Each line of the entries below that includes "given" belongs in your answer.
[Opening Data shown section]
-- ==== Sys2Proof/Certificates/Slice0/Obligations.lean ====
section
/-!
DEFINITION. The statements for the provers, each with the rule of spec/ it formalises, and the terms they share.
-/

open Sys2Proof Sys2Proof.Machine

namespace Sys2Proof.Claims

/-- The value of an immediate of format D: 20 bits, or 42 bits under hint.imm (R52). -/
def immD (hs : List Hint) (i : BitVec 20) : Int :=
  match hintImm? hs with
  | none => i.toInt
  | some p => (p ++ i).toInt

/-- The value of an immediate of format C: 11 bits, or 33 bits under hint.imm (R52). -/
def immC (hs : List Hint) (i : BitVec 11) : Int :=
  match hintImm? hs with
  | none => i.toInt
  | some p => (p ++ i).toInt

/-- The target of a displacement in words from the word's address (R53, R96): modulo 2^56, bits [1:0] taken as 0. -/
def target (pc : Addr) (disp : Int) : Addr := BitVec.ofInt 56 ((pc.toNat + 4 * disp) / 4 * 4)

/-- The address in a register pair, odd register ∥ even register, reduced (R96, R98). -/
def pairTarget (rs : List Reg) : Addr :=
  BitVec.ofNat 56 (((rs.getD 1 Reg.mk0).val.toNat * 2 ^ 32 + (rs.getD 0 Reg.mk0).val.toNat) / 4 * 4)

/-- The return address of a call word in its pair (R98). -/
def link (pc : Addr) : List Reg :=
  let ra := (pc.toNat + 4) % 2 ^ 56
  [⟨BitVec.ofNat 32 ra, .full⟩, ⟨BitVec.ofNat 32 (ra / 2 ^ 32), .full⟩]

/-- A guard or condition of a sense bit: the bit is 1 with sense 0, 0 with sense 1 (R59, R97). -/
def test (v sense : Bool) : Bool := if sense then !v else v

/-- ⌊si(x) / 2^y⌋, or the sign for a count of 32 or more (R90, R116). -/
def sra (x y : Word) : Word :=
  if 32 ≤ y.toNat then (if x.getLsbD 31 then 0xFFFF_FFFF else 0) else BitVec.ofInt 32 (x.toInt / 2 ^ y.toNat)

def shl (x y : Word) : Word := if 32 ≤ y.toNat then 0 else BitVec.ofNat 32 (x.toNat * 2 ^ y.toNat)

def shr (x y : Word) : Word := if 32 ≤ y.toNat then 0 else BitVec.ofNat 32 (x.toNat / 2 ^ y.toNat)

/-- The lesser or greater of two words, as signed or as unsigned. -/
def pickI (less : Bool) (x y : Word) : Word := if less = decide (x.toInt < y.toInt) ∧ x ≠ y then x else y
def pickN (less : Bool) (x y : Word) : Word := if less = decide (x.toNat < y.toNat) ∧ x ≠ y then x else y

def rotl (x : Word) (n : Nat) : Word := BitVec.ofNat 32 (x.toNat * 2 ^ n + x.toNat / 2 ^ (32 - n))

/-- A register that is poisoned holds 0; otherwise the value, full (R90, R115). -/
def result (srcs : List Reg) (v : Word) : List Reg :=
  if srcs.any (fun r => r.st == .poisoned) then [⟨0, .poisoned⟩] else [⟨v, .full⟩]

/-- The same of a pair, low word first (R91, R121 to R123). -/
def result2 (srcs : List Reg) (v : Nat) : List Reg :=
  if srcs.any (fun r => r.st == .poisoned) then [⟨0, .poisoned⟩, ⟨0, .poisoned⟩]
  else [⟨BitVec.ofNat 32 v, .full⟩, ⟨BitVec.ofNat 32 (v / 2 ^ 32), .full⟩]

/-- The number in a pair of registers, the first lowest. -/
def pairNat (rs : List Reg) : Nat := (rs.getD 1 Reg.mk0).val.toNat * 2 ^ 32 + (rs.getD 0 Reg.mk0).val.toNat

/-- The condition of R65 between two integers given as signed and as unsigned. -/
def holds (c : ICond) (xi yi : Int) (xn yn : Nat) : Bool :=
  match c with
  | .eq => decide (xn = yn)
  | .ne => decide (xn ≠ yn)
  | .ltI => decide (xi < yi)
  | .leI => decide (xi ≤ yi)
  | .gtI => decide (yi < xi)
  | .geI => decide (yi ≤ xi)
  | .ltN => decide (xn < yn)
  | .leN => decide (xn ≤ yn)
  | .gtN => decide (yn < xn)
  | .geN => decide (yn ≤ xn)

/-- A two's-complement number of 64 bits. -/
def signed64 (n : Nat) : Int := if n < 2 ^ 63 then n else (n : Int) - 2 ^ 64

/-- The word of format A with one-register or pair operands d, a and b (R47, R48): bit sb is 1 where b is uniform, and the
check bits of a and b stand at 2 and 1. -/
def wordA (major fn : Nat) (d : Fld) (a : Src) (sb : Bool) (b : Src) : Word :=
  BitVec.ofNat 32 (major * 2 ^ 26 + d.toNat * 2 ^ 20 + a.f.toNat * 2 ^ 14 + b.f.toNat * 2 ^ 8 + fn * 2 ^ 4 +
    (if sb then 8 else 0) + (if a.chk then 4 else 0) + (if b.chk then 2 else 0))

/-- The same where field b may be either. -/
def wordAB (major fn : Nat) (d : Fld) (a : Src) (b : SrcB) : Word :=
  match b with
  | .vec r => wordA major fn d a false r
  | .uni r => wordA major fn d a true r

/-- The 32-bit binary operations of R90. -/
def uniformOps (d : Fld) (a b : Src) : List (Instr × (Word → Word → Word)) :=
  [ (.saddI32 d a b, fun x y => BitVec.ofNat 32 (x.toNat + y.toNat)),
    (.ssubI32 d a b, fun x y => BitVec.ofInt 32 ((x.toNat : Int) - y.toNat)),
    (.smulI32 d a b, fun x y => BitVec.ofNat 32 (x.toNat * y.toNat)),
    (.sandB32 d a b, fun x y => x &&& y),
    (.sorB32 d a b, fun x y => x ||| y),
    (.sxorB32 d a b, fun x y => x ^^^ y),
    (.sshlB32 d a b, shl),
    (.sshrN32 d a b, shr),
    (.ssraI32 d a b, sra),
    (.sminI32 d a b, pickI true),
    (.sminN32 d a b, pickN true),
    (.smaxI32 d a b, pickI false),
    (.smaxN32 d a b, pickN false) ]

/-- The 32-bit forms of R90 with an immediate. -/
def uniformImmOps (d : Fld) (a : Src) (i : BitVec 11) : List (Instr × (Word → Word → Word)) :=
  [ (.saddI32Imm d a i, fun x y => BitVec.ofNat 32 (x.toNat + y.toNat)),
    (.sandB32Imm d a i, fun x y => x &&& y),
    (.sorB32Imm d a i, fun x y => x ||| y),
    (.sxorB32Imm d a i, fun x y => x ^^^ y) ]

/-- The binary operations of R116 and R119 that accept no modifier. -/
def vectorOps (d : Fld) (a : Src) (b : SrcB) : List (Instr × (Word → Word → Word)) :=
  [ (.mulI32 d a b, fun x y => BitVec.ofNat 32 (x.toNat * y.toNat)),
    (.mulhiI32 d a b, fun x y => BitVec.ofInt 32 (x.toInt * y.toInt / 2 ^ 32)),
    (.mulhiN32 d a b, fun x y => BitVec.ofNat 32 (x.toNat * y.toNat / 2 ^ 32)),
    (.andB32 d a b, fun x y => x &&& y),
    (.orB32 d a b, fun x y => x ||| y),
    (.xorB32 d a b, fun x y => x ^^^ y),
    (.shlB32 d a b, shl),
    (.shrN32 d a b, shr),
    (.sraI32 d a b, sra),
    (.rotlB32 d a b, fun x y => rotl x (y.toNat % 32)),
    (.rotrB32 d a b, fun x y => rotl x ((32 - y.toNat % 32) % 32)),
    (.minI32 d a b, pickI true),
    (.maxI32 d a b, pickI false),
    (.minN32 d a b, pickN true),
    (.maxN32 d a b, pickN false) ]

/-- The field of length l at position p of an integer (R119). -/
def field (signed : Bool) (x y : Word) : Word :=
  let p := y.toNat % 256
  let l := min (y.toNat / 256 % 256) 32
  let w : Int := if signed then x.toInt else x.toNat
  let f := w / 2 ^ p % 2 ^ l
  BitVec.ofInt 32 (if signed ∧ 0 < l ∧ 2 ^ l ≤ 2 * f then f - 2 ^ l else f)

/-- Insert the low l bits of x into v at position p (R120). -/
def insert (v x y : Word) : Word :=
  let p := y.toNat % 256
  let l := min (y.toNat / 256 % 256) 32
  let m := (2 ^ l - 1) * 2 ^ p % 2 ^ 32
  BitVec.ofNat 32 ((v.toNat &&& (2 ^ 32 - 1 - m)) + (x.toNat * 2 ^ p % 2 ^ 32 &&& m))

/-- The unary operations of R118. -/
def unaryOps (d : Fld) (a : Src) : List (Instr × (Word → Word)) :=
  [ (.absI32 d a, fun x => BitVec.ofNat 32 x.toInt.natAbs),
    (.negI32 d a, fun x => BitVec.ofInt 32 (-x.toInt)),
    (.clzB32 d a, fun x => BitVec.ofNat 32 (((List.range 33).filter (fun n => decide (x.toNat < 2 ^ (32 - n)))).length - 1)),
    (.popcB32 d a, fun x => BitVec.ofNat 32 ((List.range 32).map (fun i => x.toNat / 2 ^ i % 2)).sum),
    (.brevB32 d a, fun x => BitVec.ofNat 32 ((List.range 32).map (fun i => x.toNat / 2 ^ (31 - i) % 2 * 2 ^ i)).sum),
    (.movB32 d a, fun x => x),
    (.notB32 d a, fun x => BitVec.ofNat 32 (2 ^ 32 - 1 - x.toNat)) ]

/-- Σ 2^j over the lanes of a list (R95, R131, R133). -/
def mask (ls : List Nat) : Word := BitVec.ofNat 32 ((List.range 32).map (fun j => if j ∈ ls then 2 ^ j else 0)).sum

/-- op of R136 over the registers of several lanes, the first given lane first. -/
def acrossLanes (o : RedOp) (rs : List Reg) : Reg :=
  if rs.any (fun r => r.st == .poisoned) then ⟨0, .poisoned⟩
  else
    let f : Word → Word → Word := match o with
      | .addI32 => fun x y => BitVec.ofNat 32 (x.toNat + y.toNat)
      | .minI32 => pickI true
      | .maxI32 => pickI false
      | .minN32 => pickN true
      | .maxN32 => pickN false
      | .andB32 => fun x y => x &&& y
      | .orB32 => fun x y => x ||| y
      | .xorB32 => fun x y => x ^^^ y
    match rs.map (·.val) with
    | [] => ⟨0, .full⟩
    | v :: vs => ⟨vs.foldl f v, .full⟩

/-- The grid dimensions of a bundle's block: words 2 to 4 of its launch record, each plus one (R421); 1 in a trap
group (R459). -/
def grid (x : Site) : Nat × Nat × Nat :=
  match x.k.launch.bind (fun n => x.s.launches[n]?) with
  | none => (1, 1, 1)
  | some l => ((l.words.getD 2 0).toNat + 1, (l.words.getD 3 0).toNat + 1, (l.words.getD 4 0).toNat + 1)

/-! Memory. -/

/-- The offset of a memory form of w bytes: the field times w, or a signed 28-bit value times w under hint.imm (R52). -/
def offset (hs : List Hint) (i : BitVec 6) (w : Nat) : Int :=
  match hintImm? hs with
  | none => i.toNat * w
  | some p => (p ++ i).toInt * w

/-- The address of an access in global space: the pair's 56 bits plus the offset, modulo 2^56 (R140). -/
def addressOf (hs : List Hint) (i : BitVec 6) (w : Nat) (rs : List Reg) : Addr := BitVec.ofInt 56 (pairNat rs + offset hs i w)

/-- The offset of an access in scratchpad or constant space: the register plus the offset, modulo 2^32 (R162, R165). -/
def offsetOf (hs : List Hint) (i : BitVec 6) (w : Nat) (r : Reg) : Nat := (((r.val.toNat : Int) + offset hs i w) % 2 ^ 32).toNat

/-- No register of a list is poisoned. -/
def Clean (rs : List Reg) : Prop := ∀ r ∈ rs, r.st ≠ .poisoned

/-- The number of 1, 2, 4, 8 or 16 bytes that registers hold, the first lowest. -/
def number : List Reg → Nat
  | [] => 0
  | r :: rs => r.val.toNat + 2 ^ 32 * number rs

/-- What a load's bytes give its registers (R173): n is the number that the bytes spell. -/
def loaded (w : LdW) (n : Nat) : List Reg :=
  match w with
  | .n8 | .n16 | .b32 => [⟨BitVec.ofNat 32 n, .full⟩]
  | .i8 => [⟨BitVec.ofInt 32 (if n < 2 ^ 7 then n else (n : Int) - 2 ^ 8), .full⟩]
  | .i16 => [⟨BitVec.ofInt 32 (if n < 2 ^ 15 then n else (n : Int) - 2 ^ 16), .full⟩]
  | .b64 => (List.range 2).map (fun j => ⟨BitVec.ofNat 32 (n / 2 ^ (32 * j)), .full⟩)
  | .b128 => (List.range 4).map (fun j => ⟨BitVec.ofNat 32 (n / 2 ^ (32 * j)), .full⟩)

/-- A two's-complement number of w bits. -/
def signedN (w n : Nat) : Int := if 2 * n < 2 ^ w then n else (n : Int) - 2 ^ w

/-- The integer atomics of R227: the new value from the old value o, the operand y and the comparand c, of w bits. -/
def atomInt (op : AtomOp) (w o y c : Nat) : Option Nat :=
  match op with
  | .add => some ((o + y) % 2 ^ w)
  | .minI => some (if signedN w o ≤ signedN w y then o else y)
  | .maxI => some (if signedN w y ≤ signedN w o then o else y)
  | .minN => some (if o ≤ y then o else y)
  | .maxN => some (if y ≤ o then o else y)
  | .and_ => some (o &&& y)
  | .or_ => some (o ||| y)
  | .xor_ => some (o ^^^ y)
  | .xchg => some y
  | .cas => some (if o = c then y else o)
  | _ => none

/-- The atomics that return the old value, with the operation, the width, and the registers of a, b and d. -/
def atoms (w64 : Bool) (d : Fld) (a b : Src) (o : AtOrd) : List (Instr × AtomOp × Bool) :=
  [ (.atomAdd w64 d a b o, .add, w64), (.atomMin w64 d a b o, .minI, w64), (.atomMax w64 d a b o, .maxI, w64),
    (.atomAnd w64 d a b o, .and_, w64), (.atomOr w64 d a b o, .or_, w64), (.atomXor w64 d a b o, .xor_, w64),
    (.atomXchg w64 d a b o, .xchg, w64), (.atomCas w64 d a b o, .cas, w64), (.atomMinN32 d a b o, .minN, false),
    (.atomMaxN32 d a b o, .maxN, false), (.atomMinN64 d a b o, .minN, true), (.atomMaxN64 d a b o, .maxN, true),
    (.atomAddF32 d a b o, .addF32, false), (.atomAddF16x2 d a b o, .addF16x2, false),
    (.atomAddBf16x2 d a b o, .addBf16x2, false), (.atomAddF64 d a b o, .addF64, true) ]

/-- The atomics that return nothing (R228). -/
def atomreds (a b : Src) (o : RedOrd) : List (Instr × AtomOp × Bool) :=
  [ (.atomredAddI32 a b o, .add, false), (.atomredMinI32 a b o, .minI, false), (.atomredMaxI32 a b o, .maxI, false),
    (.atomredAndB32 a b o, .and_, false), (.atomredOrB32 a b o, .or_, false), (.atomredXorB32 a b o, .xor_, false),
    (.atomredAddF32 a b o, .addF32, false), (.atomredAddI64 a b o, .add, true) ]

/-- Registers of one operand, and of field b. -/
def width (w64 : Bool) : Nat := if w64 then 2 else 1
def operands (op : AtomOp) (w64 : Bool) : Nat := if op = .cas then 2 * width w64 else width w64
[Closing Data shown section]
__Expected answer__.
/-- The condition of R65 between two integers given as signed and as unsigned. -/
/-- op of R136 over the registers of several lanes, the first given lane first. -/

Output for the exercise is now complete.